D. Noah was an obedient man (Gen. 6:22). This verse comes immediately after God’s specific instructions for building the ark. Note the two things said in this verse:

1. Noah’s obedience was complete: He did everything the Lord commanded.

2. Noah’s obedience was absolute: He did everything just as the Lord commanded.

In other words, Noah didn’t do anything halfway

E. Noah was a bold man (2 Peter 2:5). This fact is implied in Genesis 6 and stated explicitly in 2 Peter 2:5, where Noah is called a “preacher of righteousness.” He wasn’t just a builder who knew how to construct an enormous boat. And he wasn’t just a godly man who let his life speak for him. During the 120 years before the flood, Noah built the ark and preached righteousness to his own generation. I’m sure he warned them of the judgment to come and invited them to join him in the ark. But no one seemed to listen. Perhaps they were too busy to pay attention. After all, no one had ever seen rain before. Certainly no one had ever seen a worldwide flood before. Why should they take Noah seriously? To his contemporaries, he was like those people who preach on the street corners; it’s always easier just to walk on by than to stop and listen.

Jesus compared the days of Noah to the days preceding His return to the earth (Matt. 24:37-39). As it was then, so it shall be again. The past is the key to the future.

F. Noah saved his own family. How did Noah manage to save himself and his family from such a negative environment? We are not left to wonder about the answer because it is spelled out for us in Hebrews 11:7. This is a powerful verse that I recommend you read, memorize, and teach to your own family. We can break this verse down into four smaller statements that help us see what Noah did:

1. He believed what God said.

2. He built an ark to save his family.

3. He rejected the corruption of the world.

4. He and his family were delivered from destruction.

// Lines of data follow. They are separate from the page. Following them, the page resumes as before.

/-- Remote enqueue onto a tail word (R194). -/
def execRopEnq (d : BitVec 5) (g : GReg) (x : SReg) (s : State) : Out State := remote s 4 0 (evenReg d) g x

/-- Remote pointer chase (R194). -/
def execRopChase (d : BitVec 5) (g : GReg) (x : SReg) (h : BitVec 3) (s : State) : Out State :=
  remote s 5 h.toNat (evenReg d) g x

/-! ## MONW (R126) -/

/-- The strand's last value-returning GLOBAL access was to the line of an address, and a wake event has occurred for it since:
the line in the context's space, wherever its page lies now, or the physical line (R126). -/
def Strand.sawWake (t : Strand) (pa va : Nat) : Bool :=
  t.woken && (t.lastLine == some (pa / 128) || t.lastVa == some (va / 128))

/-- The MONW of one lane whose page is present: it continues, its core dropping the line from the snapshot (R275), or parks on
the line (R126). -/
def monwLane (s : State) (core k pa va : Nat) : State :=
  let s1 := modStrand s k Strand.past
  if (strandAt s k).sawWake pa va then modCore s1 core (fun c => { c with snap := AMap.erase c.snap (pa / 128) })
  else parkMonitor s1 k (.global (pa / 128))

/-- Lanes of a MONW; the first that meets a lasting error ends in DATAERR (R318). -/
def monwLanes (core : Nat) (ea : Nat → DWord) : State → List (Nat × Nat) → Sum State State
  | s, [] => .inl s
  | s, (k, pa) :: r =>
    let e := readFails s core pa 4
    if e.2 then .inr (trapStrand e.1 k cDATAERR (ea k)) else monwLanes core ea (monwLane e.1 core k pa (ea k).toNat) r

/-- Parks the strand on a monitor of a line unless a wake event has already occurred (R126). -/
def execMonw (g : GReg) (x : SReg) (i : BitVec 4) (s : State) : Out State :=
  withTask s (fun _ t =>
    let core := s.issue.core
    let addr := fun (k : Nat) => ea s k g x 4 i
    afterLines s addr (checked (findAll s (fun x k => checkGlobal x core t.ctx (addr k) 4 rR false)) (fun s1 fs =>
      match monwLanes core addr s1 (presentOf fs) with
      | .inr s => .next s
      | .inl s2 =>
        let s := requestAll s2 t.ctx .read (absentOf fs)
        .next (parkLanes s (absentOf fs) (fun k a => laneEntry s t .monw (addr k) 4 k a)))))

end Sys2Proof.Machine
end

Here is a message for all of us. Noah was a righteous man who had great faith in God. His faith saved his entire family. But note this: Not one word is ever said about Noah’s wife’s faith or the faith of Noah’s sons and daughters-in-law. But they must have had some faith. Why? Because when Noah entered the ark, his wife went with him. Their sons followed them. And their sons’ wives followed them. I don’t know how much faith they had, but they had enough to follow the head of their family. And Noah had enough faith to inspire all of them to follow his example. That’s the power of a godly leader.

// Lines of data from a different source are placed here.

-- ==== Sys2Proof/Machine/Tree.lean ====
section
/-! DEFINITION. The mapping engine: the mapping tree, its leaves, and the tree step of each request, for strands, the host
and the Privet engine alike (R246 to R249, R279 to R291). -/

namespace Sys2Proof.Machine

/-! ## The tree -/

/-- A node with its index. -/
def nodeAt? (m : MapEngine) (i : Nat) : Option Node := AMap.get? m.nodes i

/-- A node and its ancestors, itself first. -/
def chain (m : MapEngine) : Nat → Nat → List Nat
  | 0, _ => []
  | fuel + 1, i =>
    match nodeAt? m i with
    | none => []
    | some n =>
      match n.parent with
      | none => [i]
      | some p => i :: chain m fuel p

/-- The node and its ancestors. -/
def lineage (m : MapEngine) (i : Nat) : List Nat := chain m (m.nodes.length + 1) i

/-- The nodes whose UNMAP withdraws a node: itself, its ancestors, and for a backing node its reserved node and the ancestors of
that (R286). -/
def above (m : MapEngine) (i : Nat) : List Nat :=
  lineage m i ++ ((lineage m i).flatMap (fun j => ((nodeAt? m j).bind (·.backs)).toList)).flatMap (lineage m)

/-- A node is cut: by an UNMAP of a node whose withdrawal takes it along (R284, R286). -/
def isCut (m : MapEngine) (i : Nat) : Bool := (above m i).any (fun j => ((nodeAt? m j).map (·.cut)).getD false)

/-- A node is being reclaimed. -/
def reclaiming (m : MapEngine) (i : Nat) : Bool := ((nodeAt? m i).map (·.reclaim)).getD false

/-- The live node that a handle names (R285). -/
def byHandle? (m : MapEngine) (h : DWord) : Option (Nat × Node) :=
  if h.extractLsb' 32 32 ≠ 0 then none
  else
    match nodeAt? m (h.toNat % 2 ^ 22) with
    | none => none
    | some n => if n.gen = h.extractLsb' 22 10 then some (h.toNat % 2 ^ 22, n) else none

/-- The handle of a node (R247). -/
def handleOf (i : Nat) (n : Node) : Nat := i + n.gen.toNat * 2 ^ 22

/-- A space holds a node or an ancestor of it (R249). -/
def owns (m : MapEngine) (space i : Nat) : Bool :=
  (lineage m i).any (fun j => ((nodeAt? m j).map (fun n => n.space == space)).getD false)

/-- Two extents have a byte in common. -/
def meets (a n b k : Nat) : Bool := a < b + k && b < a + n

/-- The children of a node that meet an extent of its holder's space. -/
def childrenAt (m : MapEngine) (i a n : Nat) : List (Nat × Node) :=
  ((nodeAt? m i).map (·.children)).getD [] |>.filterMap (fun c =>
    match nodeAt? m c with
    | some x => if meets x.pva x.bytes a n then some (c, x) else none
    | none => none)

/-- A node of a space that covers an extent, none of which has been granted away (R285), one that is not cut before one that
is. A backing node covers nothing of its own (R286). -/
def source? (m : MapEngine) (space a n : Nat) : Option (Nat × Node) :=
  let held := m.nodes.filter (fun e =>
    e.2.space == space && e.2.backs.isNone && e.2.va ≤ a && a + n ≤ e.2.va + e.2.bytes &&
    !((childrenAt m e.1 a n).any (fun c => c.2.granted)))
  (held.find? (fun e => !isCut m e.1)).or held.head?

/-- A node of a context's space that the context owns, covering an extent: pages reserved for it to back (R286). -/
def reserved? (m : MapEngine) (ctx : CtxId) (a n : Nat) : Option (Nat × Node) :=
  if ctx = 0 then none
  else m.nodes.find? (fun e =>
    e.2.space == ctx.toNat && e.2.owner == ctx && e.2.backs.isNone && e.2.va ≤ a && a + n ≤ e.2.va + e.2.bytes)

/-! ## Leaves -/

/-- The translation of one 512 KiB unit of a space, with the frame of that unit. -/
def unitLeaf? (m : MapEngine) (space va : Nat) : Option Leaf :=
  (leafAt? m space va).map (fun l => l.unit (va % pageBytes l.psize / 2 ^ 19))

/-- The units follow each other in one frame run, alike in all else. -/
def contiguous : List (Option Leaf) → Bool
  | some a :: some b :: r =>
    (!a.pres || b.frame == a.frame + 1) && a.pres == b.pres && a.wp == b.wp && a.backing == b.backing &&
      !a.revoked && !b.revoked && contiguous (some b :: r)
  | [some a] => !a.revoked
  | [] => true
  | _ => false

/-- A new leaf of a node for a unit of its source (R248, R286): the source's frame and presence, the node's rights (DEDUCED: log 42). -/
def deriveLeaf (node : Nat) (rights : BitVec 5) (l : Leaf) : Leaf :=
  { l with rights := rights.setWidth 4, node := node, revoked := false }

/-- The leaves of one page of a node, in its level-3 entries: a 256 MiB page whose frames do not follow each other is
written as 512 KiB pages. -/
def pageLeaves (node : Nat) (rights : BitVec 5) (big : Bool) (us : List (Option Leaf)) : List Leaf :=
  let ls := us.filterMap id
  if big && contiguous us then
    match ls.head? with
    | some l => ls.map (fun _ => { deriveLeaf node rights l with psize := 1 })
    | none => []
  else ls.map (deriveLeaf node rights)

/-- The level-3 leaves of an extent of 512 KiB or 256 MiB pages, in order. -/
def extentLeaves (m : MapEngine) (space src node pages : Nat) (psize : BitVec 2) (rights : BitVec 5) : List Leaf :=
  let per := pageBytes psize / 2 ^ 19
  (List.range pages).flatMap (fun p =>
    pageLeaves node rights (psize == 1)
      ((List.range per).map (fun u => unitLeaf? m space (src + (p * per + u) * 2 ^ 19))))

/-- The level-2 leaves of an extent of 128 GiB pages: 128 for each page. -/
def hugeLeaves (m : MapEngine) (space src node pages : Nat) (rights : BitVec 5) : List Leaf :=
  (List.range pages).flatMap (fun p =>
    match unitLeaf? m space (src + p * 2 ^ 37) with
    | some l => List.replicate 128 { deriveLeaf node rights l with psize := 2 }
    | none => [])

/-- Writes leaves at consecutive keys. -/
def putLeaves (t : AMap Leaf) (key : Nat) : List Leaf → AMap Leaf
  | [] => t
  | l :: r => putLeaves (AMap.put t key l) (key + 1) r

/-- The keys of the tables that an extent of a space needs, and that do not exist (R279) (DEDUCED: log 43). -/
def newTables (m : MapEngine) (space va n : Nat) (huge : Bool) : List Nat :=
  let l2 := (List.range ((va + n - 1) / 2 ^ 41 - va / 2 ^ 41 + 1)).map (fun i => space * 2 ^ 23 + va / 2 ^ 41 + i)
  let l3 := if huge then [] else
    (List.range ((va + n - 1) / 2 ^ 30 - va / 2 ^ 30 + 1)).map (fun i => space * 2 ^ 23 + 2 ^ 22 + va / 2 ^ 30 + i)
  (l2 ++ l3).filter (fun k => (AMap.get? m.tables k).isNone)

/-- 16 KiB tables of the mapping region (R277). -/
def tableLimit : Nat := 245760

/-- A part of the extent is mapped in a space. -/
def mapped (m : MapEngine) (space va n : Nat) : Bool :=
  !(AMap.between m.leaf3 (space * 2 ^ 33 + va / 2 ^ 19) (space * 2 ^ 33 + (va + n) / 2 ^ 19)).isEmpty ||
  !(AMap.between m.leaf2 (space * 2 ^ 22 + va / 2 ^ 30) (space * 2 ^ 22 + (va + n - 1) / 2 ^ 30 + 1)).isEmpty ||
  m.nodes.any (fun e => e.2.parent.isNone && e.2.space == space && meets e.2.va e.2.bytes va n)

/-! ## Requests -/

/-- A map request from its 32 bytes (R246) (DEDUCED: log 41). -/
def mapReq (bs : List Byte) : MapReq :=
  let w : BitVec 256 := BitVec.ofNat 256 (natOfBytes bs)
  { src := (w.extractLsb' 0 64).toNat, dst := (w.extractLsb' 64 64).toNat, pages := (w.extractLsb' 128 32).toNat,
    psize := w.extractLsb' 168 2, rights := w.extractLsb' 160 5,
    bad := w.extractLsb' 165 3 != 0 || w.extractLsb' 168 2 == 3 || w.extractLsb' 170 22 != 0 || w.extractLsb' 192 64 != 0 }

def MapReq.bytes (r : MapReq) : Nat := r.pages * pageBytes r.psize

/-- Alignment, page count and range of a request (R247); a stage-2 space has 44 bits (R282). -/
def badForm (r : MapReq) (space : Nat) : Bool :=
  r.src % pageBytes r.psize != 0 || r.dst % pageBytes r.psize != 0 || r.pages == 0 ||
  decide (2 ^ (if 4096 ≤ space then 44 else 52) < r.dst + r.bytes)

/-- Where a derivation puts its pages. -/
inductive Place where
  /-- New leaves of the target. -/
  | fresh
  /-- The unbacked pages of a reserved node (R286). -/
  | backing (node : Nat)
  deriving DecidableEq, Repr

Noah was a godly man in an ungodly age, a bright light shining in the darkness. Because he had character and obeyed God when the world thought he was crazy, he ended up leading his own family to salvation. God blessed him, just as God blesses all who follow in His steps. Let there be no complaining about how hard things are and no excuses about how evil the world has become. Be a person of character. Be someone with conviction. Take a stand for the Word of God and don’t worry about what the world thinks. You’ll save yourself, and by God’s grace, you may save your family and many others, too.